→ Required action: Go through the listing and transcribe each line exactly.

→ Dataset extract:
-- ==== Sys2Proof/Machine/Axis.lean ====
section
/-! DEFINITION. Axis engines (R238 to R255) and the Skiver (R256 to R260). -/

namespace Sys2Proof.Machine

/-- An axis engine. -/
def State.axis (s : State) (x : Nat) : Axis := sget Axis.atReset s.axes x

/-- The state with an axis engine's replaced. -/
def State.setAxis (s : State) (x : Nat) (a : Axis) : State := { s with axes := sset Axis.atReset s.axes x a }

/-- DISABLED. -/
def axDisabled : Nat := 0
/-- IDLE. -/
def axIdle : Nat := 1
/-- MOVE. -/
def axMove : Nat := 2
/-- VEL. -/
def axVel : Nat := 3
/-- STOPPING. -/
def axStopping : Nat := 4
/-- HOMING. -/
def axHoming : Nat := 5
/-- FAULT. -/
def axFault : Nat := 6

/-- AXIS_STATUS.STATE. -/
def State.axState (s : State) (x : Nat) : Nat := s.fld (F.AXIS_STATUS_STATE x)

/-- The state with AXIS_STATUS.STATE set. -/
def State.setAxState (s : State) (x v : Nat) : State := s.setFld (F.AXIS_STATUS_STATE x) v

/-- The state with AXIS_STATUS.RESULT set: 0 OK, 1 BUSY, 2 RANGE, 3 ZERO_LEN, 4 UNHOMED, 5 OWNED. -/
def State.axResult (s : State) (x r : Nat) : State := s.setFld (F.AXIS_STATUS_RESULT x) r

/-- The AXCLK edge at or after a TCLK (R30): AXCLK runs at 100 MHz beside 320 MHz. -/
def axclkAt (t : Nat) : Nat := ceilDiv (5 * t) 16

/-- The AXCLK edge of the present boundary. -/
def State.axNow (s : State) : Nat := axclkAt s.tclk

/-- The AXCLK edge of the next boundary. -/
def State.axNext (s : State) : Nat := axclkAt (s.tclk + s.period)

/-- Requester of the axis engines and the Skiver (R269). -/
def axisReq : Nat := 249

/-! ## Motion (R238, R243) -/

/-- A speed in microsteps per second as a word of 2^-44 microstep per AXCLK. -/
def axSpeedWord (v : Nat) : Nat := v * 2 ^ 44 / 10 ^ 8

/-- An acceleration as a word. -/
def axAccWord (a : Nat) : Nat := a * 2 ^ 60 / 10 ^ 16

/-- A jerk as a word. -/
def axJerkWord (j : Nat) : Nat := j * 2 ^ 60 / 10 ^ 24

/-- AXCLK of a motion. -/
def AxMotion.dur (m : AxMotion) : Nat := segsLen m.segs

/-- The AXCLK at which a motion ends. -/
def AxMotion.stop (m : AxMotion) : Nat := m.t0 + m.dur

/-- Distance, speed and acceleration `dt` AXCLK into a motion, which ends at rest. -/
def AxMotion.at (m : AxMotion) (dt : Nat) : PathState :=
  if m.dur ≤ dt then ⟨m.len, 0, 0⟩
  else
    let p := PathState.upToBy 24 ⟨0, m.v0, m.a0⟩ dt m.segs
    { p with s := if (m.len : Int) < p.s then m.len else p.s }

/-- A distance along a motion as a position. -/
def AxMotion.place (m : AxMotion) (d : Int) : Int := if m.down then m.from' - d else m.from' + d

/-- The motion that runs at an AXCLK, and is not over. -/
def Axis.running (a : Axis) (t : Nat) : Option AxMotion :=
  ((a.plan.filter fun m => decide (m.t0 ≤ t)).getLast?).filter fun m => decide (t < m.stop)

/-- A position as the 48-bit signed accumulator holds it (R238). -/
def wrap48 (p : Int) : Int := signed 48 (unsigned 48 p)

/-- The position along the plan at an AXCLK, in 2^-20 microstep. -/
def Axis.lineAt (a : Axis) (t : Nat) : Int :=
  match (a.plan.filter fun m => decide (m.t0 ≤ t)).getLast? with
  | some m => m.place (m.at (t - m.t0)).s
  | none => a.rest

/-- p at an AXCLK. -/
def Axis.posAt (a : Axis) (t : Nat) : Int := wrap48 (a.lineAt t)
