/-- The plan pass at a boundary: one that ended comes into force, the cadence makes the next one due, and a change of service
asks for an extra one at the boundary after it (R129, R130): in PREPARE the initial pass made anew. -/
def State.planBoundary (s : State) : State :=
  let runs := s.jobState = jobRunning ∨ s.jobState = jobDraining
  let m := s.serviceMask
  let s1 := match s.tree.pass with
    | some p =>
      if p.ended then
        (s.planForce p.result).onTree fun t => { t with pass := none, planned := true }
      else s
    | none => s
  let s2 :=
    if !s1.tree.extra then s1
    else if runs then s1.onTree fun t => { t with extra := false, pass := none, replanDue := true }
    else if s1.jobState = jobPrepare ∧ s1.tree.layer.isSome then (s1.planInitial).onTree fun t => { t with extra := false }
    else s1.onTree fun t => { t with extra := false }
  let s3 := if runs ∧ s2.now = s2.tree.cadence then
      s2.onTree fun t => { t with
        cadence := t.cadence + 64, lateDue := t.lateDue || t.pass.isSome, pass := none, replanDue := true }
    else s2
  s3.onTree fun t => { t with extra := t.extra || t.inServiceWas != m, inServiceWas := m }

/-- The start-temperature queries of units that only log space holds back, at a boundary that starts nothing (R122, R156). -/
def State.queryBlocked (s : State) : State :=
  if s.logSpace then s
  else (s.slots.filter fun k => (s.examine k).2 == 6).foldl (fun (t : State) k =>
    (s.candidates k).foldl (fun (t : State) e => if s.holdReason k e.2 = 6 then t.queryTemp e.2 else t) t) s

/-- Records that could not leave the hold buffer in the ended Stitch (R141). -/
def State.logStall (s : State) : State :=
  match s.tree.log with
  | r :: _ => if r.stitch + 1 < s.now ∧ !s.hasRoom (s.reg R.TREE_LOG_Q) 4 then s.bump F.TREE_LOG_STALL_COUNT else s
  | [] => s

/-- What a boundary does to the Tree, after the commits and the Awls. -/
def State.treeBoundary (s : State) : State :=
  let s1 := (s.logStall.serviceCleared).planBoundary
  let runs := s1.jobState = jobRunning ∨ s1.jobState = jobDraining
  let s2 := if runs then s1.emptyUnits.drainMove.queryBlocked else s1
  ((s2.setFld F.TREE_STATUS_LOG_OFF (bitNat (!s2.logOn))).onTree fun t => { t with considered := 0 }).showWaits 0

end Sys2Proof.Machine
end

→ Response below:
-- ==== Sys2Proof/Machine/Axis.lean ====
section
/-! DEFINITION. Axis engines (R238 to R255) and the Skiver (R256 to R260). -/

namespace Sys2Proof.Machine

/-- An axis engine. -/
def State.axis (s : State) (x : Nat) : Axis := sget Axis.atReset s.axes x

/-- The state with an axis engine's replaced. -/
def State.setAxis (s : State) (x : Nat) (a : Axis) : State := { s with axes := sset Axis.atReset s.axes x a }

/-- DISABLED. -/
def axDisabled : Nat := 0
/-- IDLE. -/
def axIdle : Nat := 1
/-- MOVE. -/
def axMove : Nat := 2
/-- VEL. -/
def axVel : Nat := 3
/-- STOPPING. -/
def axStopping : Nat := 4
/-- HOMING. -/
def axHoming : Nat := 5
/-- FAULT. -/
def axFault : Nat := 6

/-- AXIS_STATUS.STATE. -/
def State.axState (s : State) (x : Nat) : Nat := s.fld (F.AXIS_STATUS_STATE x)

/-- The state with AXIS_STATUS.STATE set. -/
def State.setAxState (s : State) (x v : Nat) : State := s.setFld (F.AXIS_STATUS_STATE x) v

/-- The state with AXIS_STATUS.RESULT set: 0 OK, 1 BUSY, 2 RANGE, 3 ZERO_LEN, 4 UNHOMED, 5 OWNED. -/
def State.axResult (s : State) (x r : Nat) : State := s.setFld (F.AXIS_STATUS_RESULT x) r

/-- The AXCLK edge at or after a TCLK (R30): AXCLK runs at 100 MHz beside 320 MHz. -/
def axclkAt (t : Nat) : Nat := ceilDiv (5 * t) 16

/-- The AXCLK edge of the present boundary. -/
def State.axNow (s : State) : Nat := axclkAt s.tclk

/-- The AXCLK edge of the next boundary. -/
def State.axNext (s : State) : Nat := axclkAt (s.tclk + s.period)

/-- Requester of the axis engines and the Skiver (R269). -/
def axisReq : Nat := 249

/-! ## Motion (R238, R243) -/

/-- A speed in microsteps per second as a word of 2^-44 microstep per AXCLK. -/
def axSpeedWord (v : Nat) : Nat := v * 2 ^ 44 / 10 ^ 8

/-- An acceleration as a word. -/
def axAccWord (a : Nat) : Nat := a * 2 ^ 60 / 10 ^ 16

/-- A jerk as a word. -/
def axJerkWord (j : Nat) : Nat := j * 2 ^ 60 / 10 ^ 24

/-- AXCLK of a motion. -/
def AxMotion.dur (m : AxMotion) : Nat := segsLen m.segs

/-- The AXCLK at which a motion ends. -/
def AxMotion.stop (m : AxMotion) : Nat := m.t0 + m.dur

/-- Distance, speed and acceleration `dt` AXCLK into a motion, which ends at rest. -/
def AxMotion.at (m : AxMotion) (dt : Nat) : PathState :=
  if m.dur ≤ dt then ⟨m.len, 0, 0⟩
  else
    let p := PathState.upToBy 24 ⟨0, m.v0, m.a0⟩ dt m.segs
    { p with s := if (m.len : Int) < p.s then m.len else p.s }

/-- A distance along a motion as a position. -/
def AxMotion.place (m : AxMotion) (d : Int) : Int := if m.down then m.from' - d else m.from' + d

/-- The motion that runs at an AXCLK, and is not over. -/
def Axis.running (a : Axis) (t : Nat) : Option AxMotion :=
  ((a.plan.filter fun m => decide (m.t0 ≤ t)).getLast?).filter fun m => decide (t < m.stop)

/-- A position as the 48-bit signed accumulator holds it (R238). -/
def wrap48 (p : Int) : Int := signed 48 (unsigned 48 p)

/-- The position along the plan at an AXCLK, in 2^-20 microstep. -/
def Axis.lineAt (a : Axis) (t : Nat) : Int :=
  match (a.plan.filter fun m => decide (m.t0 ≤ t)).getLast? with
  | some m => m.place (m.at (t - m.t0)).s
  | none => a.rest

/-- p at an AXCLK. -/
def Axis.posAt (a : Axis) (t : Nat) : Int := wrap48 (a.lineAt t)
/-- The plan pass at a boundary: one that ended comes into force, the cadence makes the next one due, and a change of service
asks for an extra one at the boundary after it (R129, R130): in PREPARE the initial pass made anew. -/
def State.planBoundary (s : State) : State :=
  let runs := s.jobState = jobRunning ∨ s.jobState = jobDraining
  let m := s.serviceMask
  let s1 := match s.tree.pass with
    | some p =>
      if p.ended then
        (s.planForce p.result).onTree fun t => { t with pass := none, planned := true }
      else s
    | none => s
  let s2 :=
    if !s1.tree.extra then s1
    else if runs then s1.onTree fun t => { t with extra := false, pass := none, replanDue := true }
    else if s1.jobState = jobPrepare ∧ s1.tree.layer.isSome then (s1.planInitial).onTree fun t => { t with extra := false }
    else s1.onTree fun t => { t with extra := false }
  let s3 := if runs ∧ s2.now = s2.tree.cadence then
      s2.onTree fun t => { t with
        cadence := t.cadence + 64, lateDue := t.lateDue || t.pass.isSome, pass := none, replanDue := true }
    else s2
  s3.onTree fun t => { t with extra := t.extra || t.inServiceWas != m, inServiceWas := m }

/-- The start-temperature queries of units that only log space holds back, at a boundary that starts nothing (R122, R156). -/
def State.queryBlocked (s : State) : State :=
  if s.logSpace then s
  else (s.slots.filter fun k => (s.examine k).2 == 6).foldl (fun (t : State) k =>
    (s.candidates k).foldl (fun (t : State) e => if s.holdReason k e.2 = 6 then t.queryTemp e.2 else t) t) s

/-- Records that could not leave the hold buffer in the ended Stitch (R141). -/
def State.logStall (s : State) : State :=
  match s.tree.log with
  | r :: _ => if r.stitch + 1 < s.now ∧ !s.hasRoom (s.reg R.TREE_LOG_Q) 4 then s.bump F.TREE_LOG_STALL_COUNT else s
  | [] => s

/-- What a boundary does to the Tree, after the commits and the Awls. -/
def State.treeBoundary (s : State) : State :=
  let s1 := (s.logStall.serviceCleared).planBoundary
  let runs := s1.jobState = jobRunning ∨ s1.jobState = jobDraining
  let s2 := if runs then s1.emptyUnits.drainMove.queryBlocked else s1
  ((s2.setFld F.TREE_STATUS_LOG_OFF (bitNat (!s2.logOn))).onTree fun t => { t with considered := 0 }).showWaits 0

end Sys2Proof.Machine
end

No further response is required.